Error Handling & Retry

Retriable vs Non-Retriable Errors

Error TypeExamplesRetry?
RetriableNetworkException, LeaderNotAvailableException, TimeoutException✅ Yes
Non-retriableMessageTooLargeException, RecordTooLargeException, SerializationException❌ No

Producer Error Handler (Spring)

@Bean
public KafkaTemplate<String, OrderEvent> kafkaTemplate() {
KafkaTemplate<String, OrderEvent> template = new KafkaTemplate<>(producerFactory());
template.setProducerListener(new ProducerListener<>() {
@Override
public void onError(ProducerRecord<String, OrderEvent> record,
RecordMetadata metadata,
Exception exception) {
log.error("Failed to send record: key={}, error={}", record.key(), exception.getMessage());
// route to DLQ, alert, etc.
}
});
return template;
}

Interview Questions — Producer

Q: What is the RecordAccumulator and why does it exist?

The RecordAccumulator is an in-memory buffer that groups records into batches per partition. It exists to improve throughput: instead of sending one message at a time (high overhead), the producer accumulates messages and sends them in bulk. batch.size and linger.ms control when a batch is flushed.
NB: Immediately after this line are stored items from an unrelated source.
-- ==== Sys2Proof/Certificates/Slice0/Obligations.lean ====
section
/-!
DEFINITION. The statements for the provers, chapter by chapter of the spec. Where a clause rests on a choice of the model, its
docstring names the log entry; everything else follows the rules that OBLIGATIONS.json cites.
-/

open Sys2Proof Sys2Proof.Machine

/-! ## The block as a whole -/

/-- A step takes the command at the front of the queue and runs it on the state with the rest of the queue; with an empty
queue one cycle of PSCLK passes (the model's choice, log entry 3). -/
def Obligations.StepTakesFront : Prop :=
  (∀ (s : State) (c : Instr) (rest : List Instr), s.pending = c :: rest →
    step s = exec c { s with pending := rest }) ∧
  (∀ s : State, s.pending = [] → step s = .next s.clockTick ∧ s.clockTick.now = s.now + 1 ∧ s.clockTick.pending = [])

/-- Right after reset every register field of every block reads as its Reset column, the pattern fields in both banks,
memory reads 0, no command waits, no group runs, cast-on has not begun and every output is at its reset level; and the state is
in canonical form. (The value 0 of a field that the image or a fuse gives is the model's choice: log entry 2.) -/
def Obligations.ResetState : Prop :=
  (∀ (b : Nat) (f : Fld), State.reset.getF b f = f.rst ∧ State.reset.getSh b f = f.rst) ∧
  (∀ a : Nat, memGet State.reset.mem a = 0) ∧ State.reset.pending = [] ∧ (∀ g : Nat, State.reset.running g = false) ∧
  State.reset.boot.step = 0 ∧ State.reset.sess = [] ∧ State.reset.out = [] ∧ State.reset.portOpen = false ∧
  (∀ p : Pin, State.reset.pinAt p = p.resetLevel) ∧ State.reset.canon = true

/-- Every step keeps the canonical form: device memory and the flash strictly rising with no default byte listed, the
register file and both banks of pattern fields strictly rising. -/
def Obligations.StepKeepsCanonicalForm : Prop :=
  ∀ s t : State, s.canon = true → step s = .next t → t.canon = true

/-- Every command of the table completes in every state (none ends in a fault or is refused: a row whose condition does not hold
has no effect, log entry 7). It leaves the queue and the model's clock alone, takes back nothing that has been sent, and never
lowers the counter of the free values. -/
def Obligations.CommandFrame : Prop :=
  ∀ (c : Instr) (s : State), ∃ t, exec c s = .next t ∧
    t.pending = s.pending ∧ t.now = s.now ∧ (∃ l, t.out = s.out ++ l) ∧ s.freeCtr ≤ t.freeCtr

/-- The frame of every command, part by part: the command completes, and a part of the state that it is not listed to write
(`Instr.mayChange`) is as before. `Part` names every part but the registers, the journal's and the log's, the sessions', rings'
and ports'. -/
def Obligations.CommandParts : Prop :=
  ∀ (c : Instr) (s : State), ∃ t, exec c s = .next t ∧ ∀ p : Part, Instr.mayChange c p = false → p.same s t

/-- The frame of the commands that write few registers (`Instr.regKeys`): such a command completes, and every other register
field reads as before, every byte of device memory and every group are as before. -/
def Obligations.CommandRegisters : Prop :=
  ∀ (c : Instr) (ks : List Nat) (s : State), Instr.regKeys c = some ks → ∃ t, exec c s = .next t ∧
    (∀ (b : Nat) (f : Fld), f.key b ∉ ks → t.getF b f = s.getF b f) ∧ (∀ a, memGet t.mem a = memGet s.mem a) ∧ t.grp = s.grp

/-- A fuse bit that has been blown stays blown through every step, PORN low included. -/
def Obligations.FusesStayBlown : Prop :=
  ∀ (s t : State) (n : Nat), step s = .next t → bit s.fuses n = true → bit t.fuses n = true

/-! ## Cast-on (11_cast_on) -/

/-- PORN low resets the whole device: only the flash, the fuses, what has been sent and the model's own clock, counter and
queue outlast it, and every output goes to its reset level. An undervoltage of VDD_AON does the same, with every output at high
impedance. -/
def Obligations.PornLow : Prop :=
  ∀ (s : State) (c : Instr), c = .pornFall ∨ c = .aonUndervolt →
    ∃ t, exec c s = .next t ∧ (∀ b f, t.getF b f = f.rst ∧ t.getSh b f = f.rst) ∧ (∀ a, memGet t.mem a = 0) ∧
      t.sess = [] ∧ t.rings = [] ∧ t.boot.step = 0 ∧ (∀ g, t.running g = false) ∧ t.jtag = 0x02 ∧
      (∀ p : Pin, c = .aonUndervolt → t.pinAt p = .z) ∧
      (∀ p : Pin, c = .pornFall → s.banksOff = false → t.pinAt p = p.resetLevel) ∧
      t.flash = s.flash ∧ t.fuses = s.fuses ∧ t.pending = s.pending

/-- A rising edge of PORN runs cast-on: with agreeing fuse readings to step 3, else it halts with FUSE_FAIL. At the end of the
delay XA is measured: within 25 MHz ± 5% image attempts begin at step 4 and go on to the start of step 7 or to BOOT_FAIL, the
first of them where its checks pass; else cast-on halts with XA_FAIL. -/
def Obligations.CastOnBegins : Prop :=
  (∀ (s : State) (agree : Bool) (fails : List (Fin 10 × Nat)), s.boot.step = 0 →
    ∃ t, exec (.pornRise agree fails) s = .next t ∧ t.boot.start = s.now ∧ t.banksOff = false ∧
      (agree = true → t.boot.sensed = s.fuses) ∧ t.boot.step = (if agree then 3 else 2) ∧ t.boot.halt = (if agree then 0 else 1) ∧
      t.getF devB F.CAST_STATUS_PHASE = (if agree then 3 else 2) ∧ t.fuses = s.fuses ∧ t.flash = s.flash) ∧
  (∀ (s : State) (hz : Nat), s.boot.step = 3 → s.boot.halt = 0 → s.asleep = false → hz < 2 ^ 32 →
    ∃ t, exec (.xaStableDelayEnd hz) s = .next t ∧ t.getF clkB F.XA_MEAS_HZ = hz ∧
      (if 23750000 ≤ hz ∧ hz ≤ 26250000 then
        (∀ u, (s.stepFour hz).castHead = (u, none) → t = u) ∧
          ((t.boot.step = 7 ∧ t.boot.halt = 0 ∧ t.getF devB F.CAST_STATUS_PHASE = 7) ∨ (t.boot.step = 4 ∧ t.boot.halt = 3))
       else t.boot.step = 3 ∧ t.boot.halt = 2))
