theorem put32_grows {s0 : State} (s : State) (b : Nat) (f : Fld) (v : Int) (h : Grows s0 s) :
    Grows s0 (State.put32 s b f v) := by
  unfold State.put32
  try dsimp only
  repeat' first
    | with_reducible assumption
    | with_reducible apply setF_grows
    | with_reducible apply setI_grows
    | with_reducible apply tickFree_grows
    | with_reducible refine Grows.ite ?_ ?_
    | split
    | dsimp only

theorem posSpeed_grows {s0 : State} (s : State) (p : Nat) (v : Int) (h : Grows s0 s) :
    Grows s0 (State.posSpeed s p v) := by
  unfold State.posSpeed
  try dsimp only
  repeat' first
    | with_reducible assumption
    | with_reducible apply cmpSpeed_grows
    | with_reducible apply put32_grows
    | dsimp only

theorem quadChange_grows {s0 : State} (s : State) (p : Nat) (pins : Nat) (now : Nat) (h : Grows s0 s) :
    Grows s0 (State.quadChange s p pins now) := by
  unfold State.quadChange
  try dsimp only
  repeat' first
    | with_reducible assumption
    | with_reducible apply posFlag_grows
    | with_reducible apply posMove_grows
    | with_reducible apply setPx_grows
    | fail_if_no_progress with_reducible apply Grows.mk'
    | with_reducible refine Grows.ite ?_ ?_
    | split
    | dsimp only

theorem hallStep_grows {s0 : State} (s : State) (p : Nat) (d : Nat) (now : Nat) (h : Grows s0 s) :
    Grows s0 (State.hallStep s p d now) := by
  unfold State.hallStep
  try dsimp only
  repeat' first
    | with_reducible assumption
    | with_reducible apply posFlag_grows
    | with_reducible apply posMove_grows
    | with_reducible apply posSpeed_grows
    | with_reducible apply setPx_grows
    | fail_if_no_progress with_reducible apply Grows.mk'
    | with_reducible refine Grows.ite ?_ ?_
    | split
    | dsimp only

theorem hallChange_grows {s0 : State} (s : State) (p : Nat) (pins : Nat) (now : Nat) (h : Grows s0 s) :
    Grows s0 (State.hallChange s p pins now) := by
  unfold State.hallChange
  try dsimp only
  repeat' first
    | with_reducible assumption
    | with_reducible apply hallStep_grows
    | with_reducible apply posFlag_grows
    | with_reducible apply setPx_grows
    | with_reducible apply setValid_grows
    | fail_if_no_progress with_reducible apply Grows.mk'
    | with_reducible refine Grows.ite ?_ ?_
    | split
    | dsimp only

theorem pinsTo_grows {s0 : State} (s : State) (p : Nat) (pins : Nat) (now : Nat) (h : Grows s0 s) :
    Grows s0 (State.pinsTo s p pins now) := by
  unfold State.pinsTo
  try dsimp only
  repeat' first
    | with_reducible assumption
    | with_reducible apply hallChange_grows
    | with_reducible apply quadChange_grows
    | with_reducible apply setPx_grows
    | fail_if_no_progress with_reducible apply Grows.mk'
    | with_reducible refine Grows.ite ?_ ?_
    | split
    | dsimp only

theorem execEncoderTransition_grows (p : Fin 8) (pins : PinSample) (s : State) :
    GrowsO s (execEncoderTransition p pins s) := by
  unfold execEncoderTransition
  try dsimp only
  try refine GrowsO.next ?_
  repeat' first
    | refine GrowsO.next ?_
    | intro _
    | with_reducible assumption
    | with_reducible exact Grows.refl _
    | with_reducible apply pinsTo_grows
    | with_reducible apply setPx_grows
    | with_reducible refine Grows.forL _ ?_ ?_
    | fail_if_no_progress with_reducible apply Grows.mk'
    | with_reducible refine Grows.iteP ?_ ?_
    | dsimp only

theorem execHallSpeedTimeout_grows (p : Fin 8) (s : State) : GrowsO s (execHallSpeedTimeout p s) := by
  unfold execHallSpeedTimeout
  try dsimp only
  try refine GrowsO.next ?_
  repeat' first
    | refine GrowsO.next ?_
    | with_reducible assumption
    | with_reducible exact Grows.refl _
    | with_reducible apply posSpeed_grows
    | with_reducible refine Grows.ite ?_ ?_
    | split
    | dsimp only

theorem posStart_grows {s0 : State} (s : State) (p : Nat) (h : Grows s0 s) : Grows s0 (State.posStart s p) := by
  unfold State.posStart
  try dsimp only
  repeat' first
    | with_reducible assumption
    | with_reducible apply posFlag_grows
    | with_reducible apply setF_grows
    | with_reducible apply setPx_grows
    | with_reducible apply setValid_grows
    | fail_if_no_progress with_reducible apply Grows.mk'
    | with_reducible refine Grows.ite ?_ ?_
    | split
    | dsimp only

theorem posStop_grows {s0 : State} (s : State) (p : Nat) (h : Grows s0 s) : Grows s0 (State.posStop s p) := by
  unfold State.posStop
  try dsimp only
  repeat' first
    | with_reducible assumption
    | with_reducible apply setF_grows
    | with_reducible apply setValid_grows
    | dsimp only
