theorem swapReq_grows {s0 : State} (s : State) (set : Nat) (when' : Nat) (course : Nat) (h : Grows s0 s) :
    Grows s0 (State.swapReq s set when' course).1 := by
  unfold State.swapReq
  try dsimp only
  repeat' first
    | with_reducible assumption
    | with_reducible apply satF_grows
    | with_reducible apply setF_grows
    | with_reducible apply setI_grows
    | with_reducible apply shadowOk_grows
    | with_reducible apply swapNow_grows
    | with_reducible refine Grows.ite ?_ ?_
    | with_reducible refine Grows.iteP ?_ ?_
    | split
    | dsimp only

theorem revertReq_grows {s0 : State} (s : State) (set : Nat) (h : Grows s0 s) : Grows s0 (State.revertReq s set).1 := by
  unfold State.revertReq
  try dsimp only
  repeat' first
    | with_reducible assumption
    | with_reducible apply copyBank_grows
    | with_reducible refine Grows.ite ?_ ?_
    | with_reducible refine Grows.iteP ?_ ?_
    | split
    | dsimp only

theorem execCopyBackStart_grows (set : Fin 17) (s : State) : GrowsO s (execCopyBackStart set s) := by
  unfold execCopyBackStart
  try dsimp only
  try refine GrowsO.next ?_
  repeat' first
    | refine GrowsO.next ?_
    | intro _
    | with_reducible assumption
    | with_reducible exact Grows.refl _
    | fail_if_no_progress with_reducible apply Grows.mk'
    | with_reducible refine Grows.ite ?_ ?_
    | split
    | dsimp only

theorem copyEnd_grows {s0 : State} (s : State) (set : Nat) (h : Grows s0 s) : Grows s0 (State.copyEnd s set) := by
  unfold State.copyEnd
  try dsimp only
  repeat' first
    | intro _
    | with_reducible assumption
    | with_reducible apply copyBack_grows
    | with_reducible apply incF_grows
    | with_reducible apply raise_grows
    | with_reducible apply setF_grows
    | fail_if_no_progress with_reducible apply Grows.mk'
    | with_reducible refine Grows.ite ?_ ?_
    | split
    | dsimp only

theorem execCopyBackEnd_grows (set : Fin 17) (s : State) : GrowsO s (execCopyBackEnd set s) := by
  unfold execCopyBackEnd
  try dsimp only
  try refine GrowsO.next ?_
  repeat' first
    | refine GrowsO.next ?_
    | intro _
    | with_reducible assumption
    | with_reducible exact Grows.refl _
    | with_reducible apply copyEnd_grows
    | fail_if_no_progress with_reducible apply Grows.mk'
    | with_reducible refine Grows.ite ?_ ?_
    | split
    | dsimp only

/-! ## RingRows -/

theorem execRingReserve_grows (ring : BitVec 20) (n : Nat) (s : State) : GrowsO s (execRingReserve ring n s) := by
  unfold execRingReserve
  try dsimp only
  try refine GrowsO.next ?_
  repeat' first
    | refine GrowsO.next ?_
    | with_reducible assumption
    | with_reducible exact Grows.refl _
    | with_reducible apply evictItems_grows
    | with_reducible apply reserve_grows
    | with_reducible refine Grows.ite ?_ ?_
    | split
    | dsimp only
Q: What is the difference between linger.ms=0 and linger.ms=10?

With linger.ms=0, the producer sends messages as soon as they're added to the buffer, maximizing latency responsiveness. With linger.ms=10, the producer waits up to 10ms to accumulate more records into the same batch, improving throughput at the cost of slightly higher latency.

Q: How does the producer choose a partition when no key is provided?

Since Kafka 2.4, the sticky partitioner is used: the producer sends all keyless messages to the same partition until the batch is full or linger.ms expires, then moves to the next. Before 2.4, pure round-robin was used. You can also implement a custom Partitioner interface.

Q: What is max.in.flight.requests.per.connection?

It controls how many unacknowledged batches can be in-flight to a single broker at once. Higher values increase throughput. When set above 1 with retries enabled (and idempotence disabled), message reordering is possible: a failed batch retried after a successful later batch can result in out-of-order writes. With enable.idempotence=true, Kafka handles this safely up to 5 in-flight requests.

Q: What is delivery.timeout.ms?

It is the total time budget for a produce operation, including retries. If the message hasn't been delivered within this time, the producer fails the send with a TimeoutException. It must satisfy: delivery.timeout.ms >= linger.ms + request.timeout.ms. Default is 120 seconds.